(PROVIDED RECORDS)
□ □ □ □

-- ==== Sys2Proof/Certificates/Slice0/Obligations.lean ====
section
/-! DEFINITION. The statements about the model: invariants every step keeps, and for every command of the table where
it completes and with what effect.

A command finds the state in which the time before it has passed: `elapse dt before` for a command that comes from
outside, `elapse 0#32 before` for a row of the engine, `reachEvent e before` for an event of the clock. The statements
are about that state `s`; where a processor cycle is performed they are about the state `v` it is performed in
(`Arrives`, `Performs`). -/

open Sys2Proof Sys2Proof.Machine

/-! ### The step and the queue -/

/-- A step runs the command at the front of the queue on the rest, and with no command waiting it is one idle
tick (the model's choice, log 2). -/
def Obligations.StepRunsFrontCommand : Prop :=
  ∀ s : State,
    (∀ c rest, s.pending = c :: rest → step s = exec c { s with pending := rest }) ∧
    (s.pending = [] → step s = .next (idleTick s))

/-- No command is refused and none faults: in every state `exec` answers a next state, with the queue of waiting
commands as it was. It does not say what the command did: a row whose event cannot fall only lets time pass (the
model's choice, log 8), and a command the Command Unit cannot take is counted as an overrun (R183). -/
def Obligations.EveryCommandCompletes : Prop :=
  ∀ (c : Instr) (s : State), ∃ t, exec c s = .next t ∧ t.pending = s.pending

/-! ### Invariants -/

/-- The power-on state meets every invariant stated below. -/
def Obligations.ResetMeetsInvariants : Prop :=
  MemoryOk State.reset ∧ PageOk State.reset ∧ PowerOk State.reset ∧ TablesOk State.reset ∧
    ListsOk State.reset ∧ StackOk State.reset ∧ CreditOk State.reset ∧ RolesOk State.reset ∧
    RingOk State.reset

/-- Every step keeps the RAM list in its canonical form. -/
def Obligations.StepKeepsMemory : Prop :=
  ∀ s t : State, MemoryOk s → step s = .next t → MemoryOk t

/-- Every step keeps the Control Page at a base CPSEL can give, and every table at its number of places
(R2, R5, R16, R38). -/
def Obligations.StepKeepsTables : Prop :=
  ∀ s t : State, PageOk s → TablesOk s → step s = .next t → PageOk t ∧ TablesOk t

/-- While PORN is low every block holds its power-on values, whatever commands arrive (R13). The model's own part of
it: the base stays 0xF0000, the identity 0 and the mode normal until start-up (log 3), and a VRST edge changes the
level alone (log 22). -/
def Obligations.StepKeepsPowerDown : Prop :=
  ∀ s t : State, PowerOk s → step s = .next t → PowerOk t

/-- Every step keeps every list within its limit: the uplink records, the grants and contention grants, the
neighbours, the Recent Message List, the Suspension Stack, the MIRROR list, the Staging Queue and the Prime List,
which names each loading CAPTURE window once (R30, R55, R101, R126, R146, R158, R160, R165). That a grant of slot
count 0 takes no place is the model's choice (log 35). -/
def Obligations.StepKeepsLists : Prop :=
  ∀ s t : State, TablesOk s → PowerOk s → ListsOk s → step s = .next t → ListsOk t

/-- Every step keeps each suspended job of lower rank than every job above it and than the running job
(R158). -/
def Obligations.StepKeepsStackOrder : Prop :=
  ∀ s t : State, StackOk s → step s = .next t → StackOk t

/-- Every step keeps the credit Q within -4K and 8K (R114 to R116). -/
def Obligations.StepKeepsCredit : Prop :=
  ∀ s t : State, CreditOk s → step s = .next t → CreditOk t

/-- Every step keeps the link roles as R120 says: at most one PRIMARY, one while a link is enabled, and OFF
exactly where a link is not enabled. -/
def Obligations.StepKeepsRoles : Prop :=
  ∀ s t : State, RolesOk s → step s = .next t → RolesOk t

/-- Every step keeps a configured ring inside the address space with its indexes below N (R161 to R164). -/
def Obligations.StepKeepsRing : Prop :=
  ∀ s t : State, RingOk s → step s = .next t → RingOk t

/-- The mode, the car identity and the base hold from start-up until PORN falls (R180). -/
def Obligations.StrapsHold : Prop :=
  ∀ s t : State, s.porn = true → step s = .next t → t.porn = true →
    t.carid = s.carid ∧ t.passOnly = s.passOnly ∧ t.bpu.base = s.bpu.base

/-! ### Start-up and the resets -/

/-- START_UP from any power-down state. In normal mode the straps are taken, links A and B tune to channels 0
and 8, a JOIN of sequence 1 stands in the queue, and ATTENTION and STATUS are pending; with the straps 0 or 1023
the mode is PASS-ONLY and only the two jobs are pending. Nothing else changes (R180 to R182). The model's own part of
it: the JOIN waits with an empty payload (log 30). -/
def Obligations.StartUp : Prop :=
  ∀ (ram : Memory) (vrst : Bool) (pd : Word) (q : List Instr) (carid : BitVec 10) (cpsel : BitVec 3),
    let s := downState ram vrst pd q
    let tuned := fun (k : LinkState) (ch : BitVec 4) =>
      { k with condition := .tuning, channel := ch, tuneExpiry := some 20000#32, txd := [tuneMessage ch] }
    let up : State := { s with
      porn := true
      carid := carid
      passOnly := decide (carid = 0#10 ∨ carid = 1023#10)
      bpu.base := 0xF0000 + 0x2000 * cpsel.toNat
      mae.attention := true
      mae.status := true }
    (carid ≠ 0#10 → carid ≠ 1023#10 → exec (.startUp carid cpsel) s = .next { up with
      uq.joinSeq := 1#8
      uq.records := [internalRecord .join tagJoin 1#8 .urgent 0#6 []]
      xu.linkA := tuned s.xu.linkA 0#4
      xu.linkB := tuned s.xu.linkB 8#4 }) ∧
    (carid = 0#10 ∨ carid = 1023#10 → exec (.startUp carid cpsel) s = .next up)

/-- POWER_ON_RESET: every block takes its power-on values; RAM keeps its contents, but for the strobed bytes of
a write still held, which is forwarded (R13). -/
def Obligations.PowerOnReset : Prop :=
  ∀ s : State, s.porn = true →
    (s.bpu.hold = none →
      exec .powerOnReset s = .next (downState s.ram s.vrst s.bpu.pd s.pending)) ∧
    (∀ (addr : Addr) (data : Word) (lanes : Lanes), s.bpu.hold = some (writeCycle addr data lanes) →
      exec .powerOnReset s =
        .next (downState (writeLanes s.ram (wordAddr addr) data lanes) s.vrst s.bpu.pd s.pending)) ∧
    (∀ (addr : Addr) (lanes : Lanes), s.bpu.hold = some (readCycle addr lanes) →
      exec .powerOnReset s =
        .next (downState s.ram s.vrst (readWord s.ram (wordAddr addr)) s.pending))

/-- VRST_ASSERTED clears the engine, the copy, the requests, permissions and Enable, the Command Unit and every LOCAL
window, rule and alias, with the rules, flags and records of the LOCAL CAPTURE windows; RADIO windows stay, disarmed,
with their rules and records, and the timing, the links, the credit, the grants, the Stop State, the Fault Causes and
RAM are kept (R14, R35, R54, R145, R168, R179, R186). The model's own part of it: the running job is gone at once,
also with a word of it on the bus (log 5). -/
def Obligations.VehicleResetAsserted : Prop :=
  ∀ (dt : Tick) (before : State),
    let s := elapse dt before
    let lost := fun (i : Nat) => decide (originAt s i = some .localLoad) && (captureAt s i).isSome
    let rulesLost := fun (r : Rule) => decide (r.origin = .localLoad) || lost r.window
    s.porn = true → s.vrst = false → TablesOk s →
    ∃ t, exec (.vrstAsserted dt) before = .next t ∧ t.vrst = true ∧
      t.ram = s.ram ∧ t.ft = s.ft ∧ t.ssu = s.ssu ∧ t.ab = s.ab ∧
      t.xu = { s.xu with forcedCommand := false } ∧
      t.cu = { s.cu with state := .idle } ∧
      t.bpu = { s.bpu with copy := List.replicate 19 0#16, passOver := 0 } ∧
      t.mae = { s.mae with
        running := none, stack := [], waits := [], mirrorWaits := 0, stop := false, result := none,
        status := false, mirrorList := [], primeList := [], staging := [], ring := none, unpublished := none,
        publication := false,
        attention := decide (s.au.requests ≠ 0#6 ∨ s.au.permissions ≠ 0#6 ∨ s.au.enable = true) } ∧
      t.au = { s.au with requests := 0#6, permissions := 0#6, enable := false } ∧
      (∀ i < 16, entryAt s i = none → entryAt t i = none) ∧
      (∀ i < 16, ∀ e, entryAt s i = some e →
        entryAt t i = match e.origin, e.body with
          | .localLoad, _ => none
          | .radioLoad, .capture c => some { e with body := .capture { c with armed := false } }
          | .radioLoad, .mirror _ => some e) ∧
      t.uq = { s.uq with
        records := s.uq.records.filterMap fun r =>
          if (List.range 16).any (fun i => decide (r.window = some i) && lost i) then
            (if r.state = .onAir then some { r with detached := true, window := none } else none)
          else some r } ∧
      (∀ k < 8, ruleAt t k = (ruleAt s k).filter fun r => !rulesLost r) ∧
      (∀ f < 8, conditionFlag t.ftu.flags f =
        (conditionFlag s.ftu.flags f &&
          !(s.ftu.rules.any fun r => r.any fun x => rulesLost x && decide (x.target = f)))) ∧
      t.ftu.gatedTriggers = s.ftu.gatedTriggers ∧
      t.dlf = { s.dlf with groups := s.dlf.groups.map fun g => g.filter fun x => decide (x.origin = .radioLoad) }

□ □ □ □

(WORK INSTRUCTION) Pick out every line above that contains the word "from" and copy it.

(REPLY TO THE EXERCISE)
A command finds the state in which the time before it has passed: `elapse dt before` for a command that comes from
/-- The mode, the car identity and the base hold from start-up until PORN falls (R180). -/
/-- START_UP from any power-down state. In normal mode the straps are taken, links A and B tune to channels 0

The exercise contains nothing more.